━━━ Extracted data ━━━

-- ==== Sys2Proof/Decode.lean ====
section
/-!
DEFINITION. Decoding, total on any bytes and rejecting by name, written from the patterns of R75; then the encoder,
written from the layouts of R74; then one written-out word per constructor. Instructions are 16 bits (R70), big-endian
in memory (R55, R71).
-/

namespace Sys2Proof

/-! The fields of an opcode (R72). -/

/-- `t = op[15:12]`. -/
def topNibble (op : Word) : Nibble := op.extractLsb' 12 4
/-- `x = op[11:8]`. -/
def fieldX (op : Word) : Nibble := op.extractLsb' 8 4
/-- `y = op[7:4]`. -/
def fieldY (op : Word) : Nibble := op.extractLsb' 4 4
/-- `n = op[3:0]`. -/
def fieldN (op : Word) : Nibble := op.extractLsb' 0 4
/-- `nn = op[7:0]`. -/
def fieldNN (op : Word) : Byte := op.extractLsb' 0 8
/-- `nnn = op[11:0]`. -/
def fieldNNN (op : Word) : Imm12 := op.extractLsb' 0 12

/-- The two bytes of an opcode, the byte at the lower address being bits 15 to 8 (R55, R71). -/
def wordOfBytes (hi lo : Byte) : Word := hi ++ lo

/-- The byte of an opcode stored at the lower address (R55). -/
def highByte (op : Word) : Byte := op.extractLsb' 8 8
/-- The byte of an opcode stored at the higher address (R55). -/
def lowByte (op : Word) : Byte := op.extractLsb' 0 8

/-! The secondary dispatch of the families 8, E and F (R75, R76). -/

/-- Family 8, selected by the low nibble. -/
def decodeAlu (x y n : Nibble) : Option Instr :=
  match n with
  | 0x0#4 => some (.ldReg x y)
  | 0x1#4 => some (.orReg x y)
  | 0x2#4 => some (.andReg x y)
  | 0x3#4 => some (.xorReg x y)
  | 0x4#4 => some (.addReg x y)
  | 0x5#4 => some (.subReg x y)
  | 0x6#4 => some (.shr x y)
  | 0x7#4 => some (.subnReg x y)
  | 0xE#4 => some (.shl x y)
  | _ => none

/-- Family E, selected by the low byte. -/
def decodeKeys (x : Nibble) (nn : Byte) : Option Instr :=
  match nn with
  | 0x9E#8 => some (.skp x)
  | 0xA1#8 => some (.sknp x)
  | _ => none

/-- Family F, selected by the low byte. -/
def decodeMisc (x : Nibble) (nn : Byte) : Option Instr :=
  match nn with
  | 0x07#8 => some (.ldVxDt x)
  | 0x0A#8 => some (.ldVxK x)
  | 0x15#8 => some (.ldDtVx x)
  | 0x18#8 => some (.ldStVx x)
  | 0x1E#8 => some (.addI x)
  | 0x29#8 => some (.ldF x)
  | 0x33#8 => some (.ldB x)
  | 0x55#8 => some (.storeRegs x)
  | 0x65#8 => some (.loadRegs x)
  | _ => none

/-- Family 0: two whole words, every other `0nnn` being unknown (R77 (a), D4; log 10). -/
def decodeZero (nnn : Imm12) : Option Instr :=
  match nnn with
  | 0x0E0#12 => some .cls
  | 0x0EE#12 => some .ret
  | _ => none

/-- The instruction a word is, or none for an unknown opcode (R75, R77). Patterns are read exactly: every hexadecimal
digit of a pattern is compared (C5, D4; log 10). -/
def decodeWord (op : Word) : Option Instr :=
  let x := fieldX op
  let y := fieldY op
  let n := fieldN op
  let nn := fieldNN op
  let nnn := fieldNNN op
  match topNibble op with
  | 0x0#4 => decodeZero nnn
  | 0x1#4 => some (.jp nnn)
  | 0x2#4 => some (.call nnn)
  | 0x3#4 => some (.seImm x nn)
  | 0x4#4 => some (.sneImm x nn)
  | 0x5#4 => if n = 0x0#4 then some (.seReg x y) else none
  | 0x6#4 => some (.ldImm x nn)
  | 0x7#4 => some (.addImm x nn)
  | 0x8#4 => decodeAlu x y n
  | 0x9#4 => if n = 0x0#4 then some (.sneReg x y) else none
  | 0xA#4 => some (.ldI nnn)
  | 0xB#4 => some (.jpV0 nnn)
  | 0xC#4 => some (.rnd x nn)
  | 0xD#4 => some (.drw x y n)
  | 0xE#4 => decodeKeys x nn
  | _ => decodeMisc x nn

/-- Why bytes are no instruction. -/
inductive DecodeError where
  /-- The word matches no row of R75: an unknown opcode, which `Step` reports and skips (R77, R104). -/
  | unknownOpcode (op : Word)
  /-- Fewer than two bytes are there: no instruction is shorter than 16 bits (R70). -/
  | truncated
  deriving DecidableEq, Repr

/-- Decoding bytes in memory order: the first instruction and the bytes after it, or the reason there is none. -/
def decodeBytes : List Byte → Except DecodeError (Instr × List Byte)
  | hi :: lo :: rest =>
    match decodeWord (wordOfBytes hi lo) with
    | some i => .ok (i, rest)
    | none => .error (.unknownOpcode (wordOfBytes hi lo))
  | _ => .error .truncated

/-- The host's reading of a table row: bit 0 is the least significant bit of the one 16-bit word, bits from `nbits` up
are 0. The word is laid out big-endian (R55) and given to the decoder. -/
def decodeTableWord (nbits w : Nat) : Option Instr :=
  let op : Word := BitVec.ofNat 16 (w % 2 ^ nbits)
  match decodeBytes [highByte op, lowByte op] with
  | .ok (i, _) => some i
  | .error _ => none

/-! The layouts of R74, high bits first. -/

/-- Layout `A`. -/
def layoutA (t : Nibble) (nnn : Imm12) : Word := t ++ nnn
/-- Layouts `XI` and `XF`: the low byte is an immediate or selects the operation. -/
def layoutXI (t x : Nibble) (nn : Byte) : Word := t ++ x ++ nn
/-- Layouts `XY` and `XYN`: the low nibble selects the operation or is the count. -/
def layoutXY (t x y n : Nibble) : Word := t ++ x ++ y ++ n

/-- The word of an instruction (R74, R75). -/
def encode : Instr → Word
  | .cls => 0x00E0#16
  | .ret => 0x00EE#16
  | .jp nnn => layoutA 0x1#4 nnn
  | .call nnn => layoutA 0x2#4 nnn
  | .seImm x nn => layoutXI 0x3#4 x nn
  | .sneImm x nn => layoutXI 0x4#4 x nn
  | .seReg x y => layoutXY 0x5#4 x y 0x0#4
  | .ldImm x nn => layoutXI 0x6#4 x nn
  | .addImm x nn => layoutXI 0x7#4 x nn
  | .ldReg x y => layoutXY 0x8#4 x y 0x0#4
  | .orReg x y => layoutXY 0x8#4 x y 0x1#4
  | .andReg x y => layoutXY 0x8#4 x y 0x2#4
  | .xorReg x y => layoutXY 0x8#4 x y 0x3#4
  | .addReg x y => layoutXY 0x8#4 x y 0x4#4
  | .subReg x y => layoutXY 0x8#4 x y 0x5#4
  | .shr x y => layoutXY 0x8#4 x y 0x6#4
  | .subnReg x y => layoutXY 0x8#4 x y 0x7#4
  | .shl x y => layoutXY 0x8#4 x y 0xE#4
  | .sneReg x y => layoutXY 0x9#4 x y 0x0#4
  | .ldI nnn => layoutA 0xA#4 nnn
  | .jpV0 nnn => layoutA 0xB#4 nnn
  | .rnd x nn => layoutXI 0xC#4 x nn
  | .drw x y n => layoutXY 0xD#4 x y n
  | .skp x => layoutXI 0xE#4 x 0x9E#8
  | .sknp x => layoutXI 0xE#4 x 0xA1#8
  | .ldVxDt x => layoutXI 0xF#4 x 0x07#8
  | .ldVxK x => layoutXI 0xF#4 x 0x0A#8
  | .ldDtVx x => layoutXI 0xF#4 x 0x15#8
  | .ldStVx x => layoutXI 0xF#4 x 0x18#8
  | .addI x => layoutXI 0xF#4 x 0x1E#8
  | .ldF x => layoutXI 0xF#4 x 0x29#8
  | .ldB x => layoutXI 0xF#4 x 0x33#8
  | .storeRegs x => layoutXI 0xF#4 x 0x55#8
  | .loadRegs x => layoutXI 0xF#4 x 0x65#8

/-- The bytes of an instruction in memory order (R55). -/
def encodeBytes (i : Instr) : List Byte := [highByte (encode i), lowByte (encode i)]

/-! One word per constructor, written out from the patterns of R75; the words are those of the decode vectors
of 95_test_vectors.md, section 2.8. -/

theorem decode_00E0 : decodeWord 0x00E0#16 = some .cls := by decide
theorem decode_00EE : decodeWord 0x00EE#16 = some .ret := by decide
theorem decode_1FFF : decodeWord 0x1FFF#16 = some (.jp 0xFFF#12) := by decide
theorem decode_2ABC : decodeWord 0x2ABC#16 = some (.call 0xABC#12) := by decide
theorem decode_3A7F : decodeWord 0x3A7F#16 = some (.seImm 0xA#4 0x7F#8) := by decide
theorem decode_4F00 : decodeWord 0x4F00#16 = some (.sneImm 0xF#4 0x00#8) := by decide
theorem decode_5AB0 : decodeWord 0x5AB0#16 = some (.seReg 0xA#4 0xB#4) := by decide
theorem decode_6C99 : decodeWord 0x6C99#16 = some (.ldImm 0xC#4 0x99#8) := by decide
theorem decode_7001 : decodeWord 0x7001#16 = some (.addImm 0x0#4 0x01#8) := by decide
theorem decode_8AB0 : decodeWord 0x8AB0#16 = some (.ldReg 0xA#4 0xB#4) := by decide
theorem decode_8AB1 : decodeWord 0x8AB1#16 = some (.orReg 0xA#4 0xB#4) := by decide
theorem decode_8AB2 : decodeWord 0x8AB2#16 = some (.andReg 0xA#4 0xB#4) := by decide
theorem decode_8AB3 : decodeWord 0x8AB3#16 = some (.xorReg 0xA#4 0xB#4) := by decide
theorem decode_8AB4 : decodeWord 0x8AB4#16 = some (.addReg 0xA#4 0xB#4) := by decide
theorem decode_8AB5 : decodeWord 0x8AB5#16 = some (.subReg 0xA#4 0xB#4) := by decide
theorem decode_8AB6 : decodeWord 0x8AB6#16 = some (.shr 0xA#4 0xB#4) := by decide
theorem decode_8AB7 : decodeWord 0x8AB7#16 = some (.subnReg 0xA#4 0xB#4) := by decide
theorem decode_8ABE : decodeWord 0x8ABE#16 = some (.shl 0xA#4 0xB#4) := by decide
theorem decode_9AB0 : decodeWord 0x9AB0#16 = some (.sneReg 0xA#4 0xB#4) := by decide
theorem decode_A123 : decodeWord 0xA123#16 = some (.ldI 0x123#12) := by decide
theorem decode_B123 : decodeWord 0xB123#16 = some (.jpV0 0x123#12) := by decide
theorem decode_C3F0 : decodeWord 0xC3F0#16 = some (.rnd 0x3#4 0xF0#8) := by decide
theorem decode_D125 : decodeWord 0xD125#16 = some (.drw 0x1#4 0x2#4 0x5#4) := by decide
theorem decode_E39E : decodeWord 0xE39E#16 = some (.skp 0x3#4) := by decide
theorem decode_E3A1 : decodeWord 0xE3A1#16 = some (.sknp 0x3#4) := by decide
theorem decode_F307 : decodeWord 0xF307#16 = some (.ldVxDt 0x3#4) := by decide
theorem decode_F30A : decodeWord 0xF30A#16 = some (.ldVxK 0x3#4) := by decide
theorem decode_F315 : decodeWord 0xF315#16 = some (.ldDtVx 0x3#4) := by decide
theorem decode_F318 : decodeWord 0xF318#16 = some (.ldStVx 0x3#4) := by decide
theorem decode_F31E : decodeWord 0xF31E#16 = some (.addI 0x3#4) := by decide
theorem decode_F329 : decodeWord 0xF329#16 = some (.ldF 0x3#4) := by decide
theorem decode_F333 : decodeWord 0xF333#16 = some (.ldB 0x3#4) := by decide
theorem decode_F355 : decodeWord 0xF355#16 = some (.storeRegs 0x3#4) := by decide
theorem decode_F365 : decodeWord 0xF365#16 = some (.loadRegs 0x3#4) := by decide

end Sys2Proof
end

━━━

Copy the lines above exactly. Start with the line containing "0xF#4 x 0x29#8", end with the line containing "theorem decode_2ABC : decodeWord", and include both.

  | .ldF x => layoutXI 0xF#4 x 0x29#8
  | .ldB x => layoutXI 0xF#4 x 0x33#8
  | .storeRegs x => layoutXI 0xF#4 x 0x55#8
  | .loadRegs x => layoutXI 0xF#4 x 0x65#8

/-- The bytes of an instruction in memory order (R55). -/
def encodeBytes (i : Instr) : List Byte := [highByte (encode i), lowByte (encode i)]

/-! One word per constructor, written out from the patterns of R75; the words are those of the decode vectors
of 95_test_vectors.md, section 2.8. -/

theorem decode_00E0 : decodeWord 0x00E0#16 = some .cls := by decide
theorem decode_00EE : decodeWord 0x00EE#16 = some .ret := by decide
theorem decode_1FFF : decodeWord 0x1FFF#16 = some (.jp 0xFFF#12) := by decide
theorem decode_2ABC : decodeWord 0x2ABC#16 = some (.call 0xABC#12) := by decide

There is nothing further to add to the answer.